Report from the trash patrol
A
Saturday morning spent cleaning up two miles of State Highway 133
created a variety of reactions among the participants. Some of us
came away satisfied. All of us came away hot and dirty. But Betsy
Offermann came away determined: "The next time I see someone
litter, I'm going to make a citizen's arrest."
Once done, the results of our work were clear:
32 stuffed orange garbage bags along the road, awaiting a Monday
morning pick-up. We also took back with us several boxes of
aluminum cans for recycling.
Marion Stewart said
the cleanup illustrated the principle that no good deed goes
unpunished. "It made me mad to see all the trash in the first
place. And now, three days later, I already see more garbage where
we cleaned."
Intern Juniper Davis made out best
among the 11 of us: Someone lost a five-dollar bill, and she found
it. "I meant to spend it on a milkshake, but on the way to the
store my steering began to fail and I had to buy power steering
fluid instead." But she was philosophical: "It's my fault for
driving a nearly 20-year-old car."
Steve Mandell
was also philosophical. "At 50 miles an hour, you see countryside
and cows. When you bike or walk along a road, you see more details.

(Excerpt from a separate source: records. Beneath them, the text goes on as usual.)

theorem witness_LastFixedSymbol : (List.replicate 16 0xFF#8).length = 16 ∧ (fixedText (List.replicate 16 0xFF#8))[21]? = some 0x77#8 := by
  decide +kernel

end Sys2Proof.Tests
end

section
/-! PROOFS. 10_state.md R24: what a command answers is a function of its operands. Two states that agree on the
registers and on the elements of IBUF the command reads end it in the same way. -/

namespace Sys2Proof.Machine

/-! ## The operand reads of two states that agree -/

/-- A range reads alike in two buffers that agree on each of its elements. -/
theorem Memory.readRange_congr {m m' : Memory} {i n : Nat}
    (h : ∀ j, j < n → Memory.read m' (i + j) = Memory.read m (i + j)) :
    Memory.readRange m' i n = Memory.readRange m i n :=
  Option.ext fun bs => by
    simp only [Memory.readRange_eq_some]
    exact and_congr_right fun _ => forall₂_congr fun j hj => by rw [h j hj]

/-- Two states agree on every operand but IBUF, of which they agree on the first `n` elements. -/
structure AgreeUpTo (n : Nat) (s u : State) : Prop where
  registers : AgreeOnOperands s { u with ibuf := s.ibuf }
  elements : ∀ j, j < n → Memory.read u.ibuf j = Memory.read s.ibuf j

section
variable {n : Nat} {s u : State} (h : AgreeUpTo n s u)
include h

theorem AgreeUpTo.readInLen : u.readInLen = s.readInLen := h.registers.readInLen

theorem AgreeUpTo.readIval : u.readIval = s.readIval := h.registers.readIval

theorem AgreeUpTo.capacity (check : Bool) (need : Nat) : u.capacity check need = s.capacity check need :=
  h.registers.capacity check need

theorem AgreeUpTo.readIbuf {k : Nat} (hk : k ≤ n) : u.readIbuf k = s.readIbuf k := by
  have hr : Memory.readRange u.ibuf 0 k = Memory.readRange s.ibuf 0 k :=
    Memory.readRange_congr fun j hj => h.elements (0 + j) (by omega)
  simp only [State.readIbuf, hr]

end

theorem AgreeUpTo.readInput {s u : State} (h : AgreeUpTo s.inLen s u) : u.readInput = s.readInput := by
  unfold State.readInput
  rw [h.readInLen]
  cases hn : s.readInLen with
  | error r => rfl
  | ok n =>
    obtain ⟨-, -, rfl⟩ := State.readInLen_eq_ok.1 hn
    exact h.readIbuf le_rfl

theorem AgreeUpTo.decodeFixed {s u : State} (h : AgreeUpTo s.inLen s u) (p : FixedWidth) :
    u.decodeFixed p = s.decodeFixed p := by
  unfold State.decodeFixed
  rw [h.readInLen]
  cases hn : s.readInLen with
  | error r => rfl
  | ok n =>
    obtain ⟨-, -, rfl⟩ := State.readInLen_eq_ok.1 hn
    by_cases hp : s.inLen = p.fc
    · simp only [hp, h.readIbuf hp.ge]
    · simp only [hp, if_false]

/-! ## How long a decoded text is -/

theorem decodeText_length {codec : Codec} {t b : List Byte} {k : Nat} (hk : k ≤ t.length)
    (h : decodeText codec t k = .ok b) : b.length = decLen (width codec) k := by
  obtain ⟨-, hd⟩ | ⟨v, hv, hd⟩ := decodeText_cases codec t k
  · exact absurd (h.symm.trans hd) nofun
  · rw [Except.ok.inj (h.symm.trans hd), unpack_length, validate_length hk hv]

theorem State.decodeFixed_length {s : State} {p : FixedWidth} {b : List Byte} (h : s.decodeFixed p = .ok (.ok b)) :
    b.length = decLen 6 p.fc := by
  obtain ⟨-, -, ⟨-, hd⟩ | ⟨-, t, ht, hd⟩⟩ := State.decodeFixed_cases h
  · exact absurd hd nofun
  · exact decodeText_length (Memory.readRange_length ht).ge hd.symm

/-! ## Ending alike -/

/-- Command `i` comes out alike at `s` and at `u`: refused for one reason, or ended with one result or one fault. Only
DECF8 ends by writing IVAL. -/
inductive EndsAlike (s u : State) :
    Instr → Host.Outcome State Fault Refusal → Host.Outcome State Fault Refusal → Prop
  | refused {i : Instr} (r : Refusal) : EndsAlike s u i (.refused r) (.refused r)
  | finish {i : Instr} {n : Nat} {r : List Byte} (hr : r.length = n) :
      EndsAlike s u i (.next (s.finish n r)) (.next (u.finish n r))
  | raise {i : Instr} (k : FaultKind) : EndsAlike s u i (.next (s.raise k)) (.next (u.raise k))
  | finishIval (v : Word64) : EndsAlike s u .decf8 (.next (s.finishIval v)) (.next (u.finishIval v))
  | raiseIval (k : FaultKind) : EndsAlike s u .decf8 (.next (s.raiseIval k)) (.next (u.raiseIval k))

/-- A command that wrote a result of OUT_LEN elements presents that result to the host. -/
theorem State.finish_result (s : State) {n : Nat} {r : List Byte} (hr : r.length = n) :
    (s.finish n r).result = some r := by
  subst hr
  exact readRange_obufWith s.cfg s.draws r

section
variable {i : Instr} {s u s' : State} {o : Host.Outcome State Fault Refusal} (h : EndsAlike s u i (.next s') o)
include h

/-- What a host may rely on is the same after commands that end alike. After a DECF8 that faults IVAL is not. -/
theorem EndsAlike.same_outcome (hv : u.ival = s.ival) :
    ∃ u', o = .next u' ∧ u'.status = s'.status ∧ u'.outLen = s'.outLen ∧ (i ≠ .decf8 → u'.result = s'.result) ∧
      (s'.status = .ok → u'.ival = s'.ival) := by
  cases h with
  | finish hr => exact ⟨_, rfl, rfl, rfl, fun _ => by rw [s.finish_result hr, u.finish_result hr], fun _ => hv⟩
  | raise k => exact ⟨_, rfl, rfl, rfl, fun _ => rfl, nofun⟩
  | finishIval v => exact ⟨_, rfl, rfl, rfl, fun hi => absurd rfl hi, fun _ => rfl⟩
  | raiseIval k => exact ⟨_, rfl, rfl, rfl, fun hi => absurd rfl hi, nofun⟩

theorem EndsAlike.operands_kept :
    s'.cmd = s.cmd ∧ s'.inLen = s.inLen ∧ s'.outCap = s.outCap ∧ s'.ibuf = s.ibuf ∧ (i ≠ .decf8 → s'.ival = s.ival) := by
  cases h with
  | finish hr => exact ⟨rfl, rfl, rfl, rfl, fun _ => rfl⟩
  | raise k => exact ⟨rfl, rfl, rfl, rfl, fun _ => rfl⟩
  | finishIval v => exact ⟨rfl, rfl, rfl, rfl, fun hi => absurd rfl hi⟩
  | raiseIval k => exact ⟨rfl, rfl, rfl, rfl, fun hi => absurd rfl hi⟩

end

/-! ## Each command ends alike where its operands agree -/

section
variable {s u : State} (a : AgreeUpTo s.inLen s u)
include a

theorem encodeGeneral_endsAlike (i : Instr) (codec : Codec) (check : Bool) :
    EndsAlike s u i (encodeGeneral codec check s) (encodeGeneral codec check u) := by
  unfold encodeGeneral
  rw [a.readInput]
  split
  · exact .refused _
  · next b _ =>
    rw [a.capacity]
    split
    · exact .refused _
    · exact .raise _
    · exact .finish (canonicalText_length codec b)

But when you pick up roadside garbage, you see what people eat,
what they smoke, and even what they shoot up." (Steve found two
syringes.) "They eat lots of candy and drink tons of beer. Bud and
Coors mostly - no microbrews or premium upscale brands in this neck
of the woods."
But Steve wasn't making a
socioeconomic judgment: "People with money do other kinds of
littering."
Greg Hanscom was most impressed by
the dozens of deer carcasses and auto parts. "You get a sense of
where deer cross the road." He also said that the "next time I see
people in orange vests along the highway, I'm going to stop and
give them cool drinks, or at least honk and wave."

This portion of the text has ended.